The House of Understanding is a place in the fictional world of David Farland's Runelords saga. The House is a place of learning, much like a university, where students seek to increase their knowledge and understanding of the world around them.

Location 

The House of Understanding is located in the realm of Mystarria, one of the Kingdoms of Rofehavan from the Runelords saga. It is situated in the Courts of Tide, near to the capital of Mystarria.

Principles 

The House of Understanding consists of many individual Rooms. The students of the House study various disciplines, each taught in a specific Room. Each of the Rooms of Understanding's House has a hearthmaster appointed to them.
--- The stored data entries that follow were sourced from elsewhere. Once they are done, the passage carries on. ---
@[simp] theorem laneMod_pending (i : Nat) (f : LaneSt → LaneSt) (s : State) : (laneMod i f s).pending = s.pending := rfl
@[simp] theorem laneMod_grade (i : Nat) (f : LaneSt → LaneSt) (s : State) : (laneMod i f s).grade = s.grade := rfl
@[simp] theorem laneMod_cyc (i : Nat) (f : LaneSt → LaneSt) (s : State) : (laneMod i f s).cyc = s.cyc := rfl
@[simp] theorem laneMod_mem (i : Nat) (f : LaneSt → LaneSt) (s : State) : (laneMod i f s).mem = s.mem := rfl
@[simp] theorem laneMod_freeNo (i : Nat) (f : LaneSt → LaneSt) (s : State) : (laneMod i f s).freeNo = s.freeNo := rfl
@[simp] theorem laneMod_boot (i : Nat) (f : LaneSt → LaneSt) (s : State) : (laneMod i f s).boot = s.boot := rfl
@[simp] theorem laneMod_power (i : Nat) (f : LaneSt → LaneSt) (s : State) : (laneMod i f s).power = s.power := rfl
@[simp] theorem laneMod_ev (i : Nat) (f : LaneSt → LaneSt) (s : State) : (laneMod i f s).ev = s.ev := rfl
@[simp] theorem laneMod_kennel (i : Nat) (f : LaneSt → LaneSt) (s : State) : (laneMod i f s).kennel = s.kennel := rfl
@[simp] theorem laneMod_junction (i : Nat) (f : LaneSt → LaneSt) (s : State) : (laneMod i f s).junction = s.junction := rfl
@[simp] theorem laneMod_maint (i : Nat) (f : LaneSt → LaneSt) (s : State) : (laneMod i f s).maint = s.maint := rfl
@[simp] theorem laneMod_dacs (i : Nat) (f : LaneSt → LaneSt) (s : State) : (laneMod i f s).dacs = s.dacs := rfl
@[simp] theorem laneMod_hk (i : Nat) (f : LaneSt → LaneSt) (s : State) : (laneMod i f s).hk = s.hk := rfl
@[simp] theorem laneMod_loops (i : Nat) (f : LaneSt → LaneSt) (s : State) : (laneMod i f s).loops = s.loops := rfl
@[simp] theorem laneMod_sec (i : Nat) (f : LaneSt → LaneSt) (s : State) : (laneMod i f s).sec = s.sec := rfl
@[simp] theorem laneMod_box (i : Nat) (f : LaneSt → LaneSt) (s : State) : (laneMod i f s).box = s.box := rfl
@[simp] theorem laneMod_rings (i : Nat) (f : LaneSt → LaneSt) (s : State) : (laneMod i f s).rings = s.rings := rfl
@[simp] theorem laneMod_streams (i : Nat) (f : LaneSt → LaneSt) (s : State) : (laneMod i f s).streams = s.streams := rfl
@[simp] theorem laneMod_banks (i : Nat) (f : LaneSt → LaneSt) (s : State) : (laneMod i f s).banks = s.banks := rfl
@[simp] theorem laneMod_fetch (i : Nat) (f : LaneSt → LaneSt) (s : State) : (laneMod i f s).fetch = s.fetch := rfl
@[simp] theorem laneMod_store (i : Nat) (f : LaneSt → LaneSt) (s : State) : (laneMod i f s).store = s.store := rfl
@[simp] theorem laneMod_synth (i : Nat) (f : LaneSt → LaneSt) (s : State) : (laneMod i f s).synth = s.synth := rfl
@[simp] theorem laneMod_time (i : Nat) (f : LaneSt → LaneSt) (s : State) : (laneMod i f s).time = s.time := rfl
@[simp] theorem laneMod_eth (i : Nat) (f : LaneSt → LaneSt) (s : State) : (laneMod i f s).eth = s.eth := rfl
@[simp] theorem laneMod_vita (i : Nat) (f : LaneSt → LaneSt) (s : State) : (laneMod i f s).vita = s.vita := rfl
@[simp] theorem laneMod_tdc (i : Nat) (f : LaneSt → LaneSt) (s : State) : (laneMod i f s).tdc = s.tdc := rfl
@[simp] theorem laneMod_inputs (i : Nat) (f : LaneSt → LaneSt) (s : State) : (laneMod i f s).inputs = s.inputs := rfl
@[simp] theorem laneMod_cals (i : Nat) (f : LaneSt → LaneSt) (s : State) : (laneMod i f s).cals = s.cals := rfl
@[simp] theorem laneMod_ddcEng (i : Nat) (f : LaneSt → LaneSt) (s : State) : (laneMod i f s).ddcEng = s.ddcEng := rfl
@[simp] theorem laneMod_ddc (i : Nat) (f : LaneSt → LaneSt) (s : State) : (laneMod i f s).ddc = s.ddc := rfl
@[simp] theorem laneMod_chans (i : Nat) (f : LaneSt → LaneSt) (s : State) : (laneMod i f s).chans = s.chans := rfl
@[simp] theorem laneMod_xforms (i : Nat) (f : LaneSt → LaneSt) (s : State) : (laneMod i f s).xforms = s.xforms := rfl
@[simp] theorem laneMod_te (i : Nat) (f : LaneSt → LaneSt) (s : State) : (laneMod i f s).te = s.te := rfl
@[simp] theorem laneMod_packs (i : Nat) (f : LaneSt → LaneSt) (s : State) : (laneMod i f s).packs = s.packs := rfl
@[simp] theorem laneMod_fab (i : Nat) (f : LaneSt → LaneSt) (s : State) : (laneMod i f s).fab = s.fab := rfl
@[simp] theorem laneMod_events (i : Nat) (f : LaneSt → LaneSt) (s : State) : (laneMod i f s).events = s.events := rfl
@[simp] theorem laneMod_dens (i : Nat) (f : LaneSt → LaneSt) (s : State) : (laneMod i f s).dens = s.dens := rfl
@[simp] theorem laneMod_disp (i : Nat) (f : LaneSt → LaneSt) (s : State) : (laneMod i f s).disp = s.disp := rfl

@[simp] theorem mbxMod_pending (i : Nat) (f : MailboxSt → MailboxSt) (s : State) : (mbxMod i f s).pending = s.pending := rfl
@[simp] theorem mbxMod_grade (i : Nat) (f : MailboxSt → MailboxSt) (s : State) : (mbxMod i f s).grade = s.grade := rfl
@[simp] theorem mbxMod_cyc (i : Nat) (f : MailboxSt → MailboxSt) (s : State) : (mbxMod i f s).cyc = s.cyc := rfl
@[simp] theorem mbxMod_mem (i : Nat) (f : MailboxSt → MailboxSt) (s : State) : (mbxMod i f s).mem = s.mem := rfl
@[simp] theorem mbxMod_freeNo (i : Nat) (f : MailboxSt → MailboxSt) (s : State) : (mbxMod i f s).freeNo = s.freeNo := rfl
@[simp] theorem mbxMod_boot (i : Nat) (f : MailboxSt → MailboxSt) (s : State) : (mbxMod i f s).boot = s.boot := rfl
@[simp] theorem mbxMod_power (i : Nat) (f : MailboxSt → MailboxSt) (s : State) : (mbxMod i f s).power = s.power := rfl
@[simp] theorem mbxMod_ev (i : Nat) (f : MailboxSt → MailboxSt) (s : State) : (mbxMod i f s).ev = s.ev := rfl
@[simp] theorem mbxMod_junction (i : Nat) (f : MailboxSt → MailboxSt) (s : State) : (mbxMod i f s).junction = s.junction := rfl
@[simp] theorem mbxMod_maint (i : Nat) (f : MailboxSt → MailboxSt) (s : State) : (mbxMod i f s).maint = s.maint := rfl
@[simp] theorem mbxMod_dacs (i : Nat) (f : MailboxSt → MailboxSt) (s : State) : (mbxMod i f s).dacs = s.dacs := rfl
@[simp] theorem mbxMod_hk (i : Nat) (f : MailboxSt → MailboxSt) (s : State) : (mbxMod i f s).hk = s.hk := rfl
@[simp] theorem mbxMod_loops (i : Nat) (f : MailboxSt → MailboxSt) (s : State) : (mbxMod i f s).loops = s.loops := rfl
@[simp] theorem mbxMod_sec (i : Nat) (f : MailboxSt → MailboxSt) (s : State) : (mbxMod i f s).sec = s.sec := rfl
@[simp] theorem mbxMod_box (i : Nat) (f : MailboxSt → MailboxSt) (s : State) : (mbxMod i f s).box = s.box := rfl
@[simp] theorem mbxMod_rings (i : Nat) (f : MailboxSt → MailboxSt) (s : State) : (mbxMod i f s).rings = s.rings := rfl
@[simp] theorem mbxMod_streams (i : Nat) (f : MailboxSt → MailboxSt) (s : State) : (mbxMod i f s).streams = s.streams := rfl
@[simp] theorem mbxMod_banks (i : Nat) (f : MailboxSt → MailboxSt) (s : State) : (mbxMod i f s).banks = s.banks := rfl
@[simp] theorem mbxMod_fetch (i : Nat) (f : MailboxSt → MailboxSt) (s : State) : (mbxMod i f s).fetch = s.fetch := rfl
@[simp] theorem mbxMod_store (i : Nat) (f : MailboxSt → MailboxSt) (s : State) : (mbxMod i f s).store = s.store := rfl
@[simp] theorem mbxMod_synth (i : Nat) (f : MailboxSt → MailboxSt) (s : State) : (mbxMod i f s).synth = s.synth := rfl
@[simp] theorem mbxMod_time (i : Nat) (f : MailboxSt → MailboxSt) (s : State) : (mbxMod i f s).time = s.time := rfl
@[simp] theorem mbxMod_eth (i : Nat) (f : MailboxSt → MailboxSt) (s : State) : (mbxMod i f s).eth = s.eth := rfl
@[simp] theorem mbxMod_vita (i : Nat) (f : MailboxSt → MailboxSt) (s : State) : (mbxMod i f s).vita = s.vita := rfl
@[simp] theorem mbxMod_tdc (i : Nat) (f : MailboxSt → MailboxSt) (s : State) : (mbxMod i f s).tdc = s.tdc := rfl
@[simp] theorem mbxMod_link (i : Nat) (f : MailboxSt → MailboxSt) (s : State) : (mbxMod i f s).link = s.link := rfl
@[simp] theorem mbxMod_inputs (i : Nat) (f : MailboxSt → MailboxSt) (s : State) : (mbxMod i f s).inputs = s.inputs := rfl
@[simp] theorem mbxMod_cals (i : Nat) (f : MailboxSt → MailboxSt) (s : State) : (mbxMod i f s).cals = s.cals := rfl
@[simp] theorem mbxMod_ddcEng (i : Nat) (f : MailboxSt → MailboxSt) (s : State) : (mbxMod i f s).ddcEng = s.ddcEng := rfl
@[simp] theorem mbxMod_ddc (i : Nat) (f : MailboxSt → MailboxSt) (s : State) : (mbxMod i f s).ddc = s.ddc := rfl
@[simp] theorem mbxMod_chans (i : Nat) (f : MailboxSt → MailboxSt) (s : State) : (mbxMod i f s).chans = s.chans := rfl
@[simp] theorem mbxMod_xforms (i : Nat) (f : MailboxSt → MailboxSt) (s : State) : (mbxMod i f s).xforms = s.xforms := rfl
@[simp] theorem mbxMod_te (i : Nat) (f : MailboxSt → MailboxSt) (s : State) : (mbxMod i f s).te = s.te := rfl
@[simp] theorem mbxMod_packs (i : Nat) (f : MailboxSt → MailboxSt) (s : State) : (mbxMod i f s).packs = s.packs := rfl
@[simp] theorem mbxMod_fab (i : Nat) (f : MailboxSt → MailboxSt) (s : State) : (mbxMod i f s).fab = s.fab := rfl
@[simp] theorem mbxMod_events (i : Nat) (f : MailboxSt → MailboxSt) (s : State) : (mbxMod i f s).events = s.events := rfl
@[simp] theorem mbxMod_dens (i : Nat) (f : MailboxSt → MailboxSt) (s : State) : (mbxMod i f s).dens = s.dens := rfl
@[simp] theorem mbxMod_disp (i : Nat) (f : MailboxSt → MailboxSt) (s : State) : (mbxMod i f s).disp = s.disp := rfl

@[simp] theorem kennelMod_pending (f : KennelSt → KennelSt) (s : State) : (kennelMod f s).pending = s.pending := rfl
@[simp] theorem kennelMod_grade (f : KennelSt → KennelSt) (s : State) : (kennelMod f s).grade = s.grade := rfl
@[simp] theorem kennelMod_cyc (f : KennelSt → KennelSt) (s : State) : (kennelMod f s).cyc = s.cyc := rfl
@[simp] theorem kennelMod_mem (f : KennelSt → KennelSt) (s : State) : (kennelMod f s).mem = s.mem := rfl
@[simp] theorem kennelMod_freeNo (f : KennelSt → KennelSt) (s : State) : (kennelMod f s).freeNo = s.freeNo := rfl
@[simp] theorem kennelMod_boot (f : KennelSt → KennelSt) (s : State) : (kennelMod f s).boot = s.boot := rfl
@[simp] theorem kennelMod_power (f : KennelSt → KennelSt) (s : State) : (kennelMod f s).power = s.power := rfl
@[simp] theorem kennelMod_ev (f : KennelSt → KennelSt) (s : State) : (kennelMod f s).ev = s.ev := rfl
@[simp] theorem kennelMod_kennel (f : KennelSt → KennelSt) (s : State) : (kennelMod f s).kennel = f s.kennel := rfl
@[simp] theorem kennelMod_junction (f : KennelSt → KennelSt) (s : State) : (kennelMod f s).junction = s.junction := rfl
@[simp] theorem kennelMod_maint (f : KennelSt → KennelSt) (s : State) : (kennelMod f s).maint = s.maint := rfl
@[simp] theorem kennelMod_dacs (f : KennelSt → KennelSt) (s : State) : (kennelMod f s).dacs = s.dacs := rfl
@[simp] theorem kennelMod_hk (f : KennelSt → KennelSt) (s : State) : (kennelMod f s).hk = s.hk := rfl
@[simp] theorem kennelMod_loops (f : KennelSt → KennelSt) (s : State) : (kennelMod f s).loops = s.loops := rfl
@[simp] theorem kennelMod_sec (f : KennelSt → KennelSt) (s : State) : (kennelMod f s).sec = s.sec := rfl
@[simp] theorem kennelMod_box (f : KennelSt → KennelSt) (s : State) : (kennelMod f s).box = s.box := rfl
@[simp] theorem kennelMod_rings (f : KennelSt → KennelSt) (s : State) : (kennelMod f s).rings = s.rings := rfl
@[simp] theorem kennelMod_streams (f : KennelSt → KennelSt) (s : State) : (kennelMod f s).streams = s.streams := rfl
@[simp] theorem kennelMod_banks (f : KennelSt → KennelSt) (s : State) : (kennelMod f s).banks = s.banks := rfl
@[simp] theorem kennelMod_fetch (f : KennelSt → KennelSt) (s : State) : (kennelMod f s).fetch = s.fetch := rfl
@[simp] theorem kennelMod_store (f : KennelSt → KennelSt) (s : State) : (kennelMod f s).store = s.store := rfl
@[simp] theorem kennelMod_synth (f : KennelSt → KennelSt) (s : State) : (kennelMod f s).synth = s.synth := rfl
@[simp] theorem kennelMod_time (f : KennelSt → KennelSt) (s : State) : (kennelMod f s).time = s.time := rfl
@[simp] theorem kennelMod_eth (f : KennelSt → KennelSt) (s : State) : (kennelMod f s).eth = s.eth := rfl
@[simp] theorem kennelMod_vita (f : KennelSt → KennelSt) (s : State) : (kennelMod f s).vita = s.vita := rfl
@[simp] theorem kennelMod_tdc (f : KennelSt → KennelSt) (s : State) : (kennelMod f s).tdc = s.tdc := rfl
@[simp] theorem kennelMod_link (f : KennelSt → KennelSt) (s : State) : (kennelMod f s).link = s.link := rfl
@[simp] theorem kennelMod_inputs (f : KennelSt → KennelSt) (s : State) : (kennelMod f s).inputs = s.inputs := rfl
@[simp] theorem kennelMod_cals (f : KennelSt → KennelSt) (s : State) : (kennelMod f s).cals = s.cals := rfl
@[simp] theorem kennelMod_ddcEng (f : KennelSt → KennelSt) (s : State) : (kennelMod f s).ddcEng = s.ddcEng := rfl
@[simp] theorem kennelMod_ddc (f : KennelSt → KennelSt) (s : State) : (kennelMod f s).ddc = s.ddc := rfl
@[simp] theorem kennelMod_chans (f : KennelSt → KennelSt) (s : State) : (kennelMod f s).chans = s.chans := rfl
@[simp] theorem kennelMod_xforms (f : KennelSt → KennelSt) (s : State) : (kennelMod f s).xforms = s.xforms := rfl
@[simp] theorem kennelMod_te (f : KennelSt → KennelSt) (s : State) : (kennelMod f s).te = s.te := rfl
@[simp] theorem kennelMod_packs (f : KennelSt → KennelSt) (s : State) : (kennelMod f s).packs = s.packs := rfl
@[simp] theorem kennelMod_fab (f : KennelSt → KennelSt) (s : State) : (kennelMod f s).fab = s.fab := rfl
@[simp] theorem kennelMod_events (f : KennelSt → KennelSt) (s : State) : (kennelMod f s).events = s.events := rfl
@[simp] theorem kennelMod_dens (f : KennelSt → KennelSt) (s : State) : (kennelMod f s).dens = s.dens := rfl
@[simp] theorem kennelMod_disp (f : KennelSt → KennelSt) (s : State) : (kennelMod f s).disp = s.disp := rfl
These hearthmasters excel in the disciplines which they teach, and are much like the lecturers and professors of modern universities.

Rooms 

The Rooms of the House of Understanding include:

 The Room of Faces; and
 The Room of Feet:
 These two Rooms teach applicants how to recognize body language and how to hide their own emotions by changing their facial expression and stance. Actors and dancers learn their talents in these rooms. In the Room of Faces, students learn various methods of understanding body language. 

 

 The Room of Arms:
 Students of this Room learn skill with weapons and hand-to-hand combat. Different combat forms are taught there, including the Dancing Arms style. Warriors and soldiers study in this Room, as well as Runelords who seek to improve their skills.

 The Room of Hands; and
 The Room of Gold:
 In these two rooms, merchant princes and traders learn of money: how to best calculate and increase a businesses profit.

 The Room of the Heart:
 Frequented by troubadours and philosophers, students of this Room learn of the workings of the human mind and heart.

 The Room of Dreams:
 Students of the Room of Dreams learn of man's motivations and desires. The teachings of this Room are considered too powerful to place in the hands of a Runelord, and are forbidden. Only those of the order of the Days may learn here.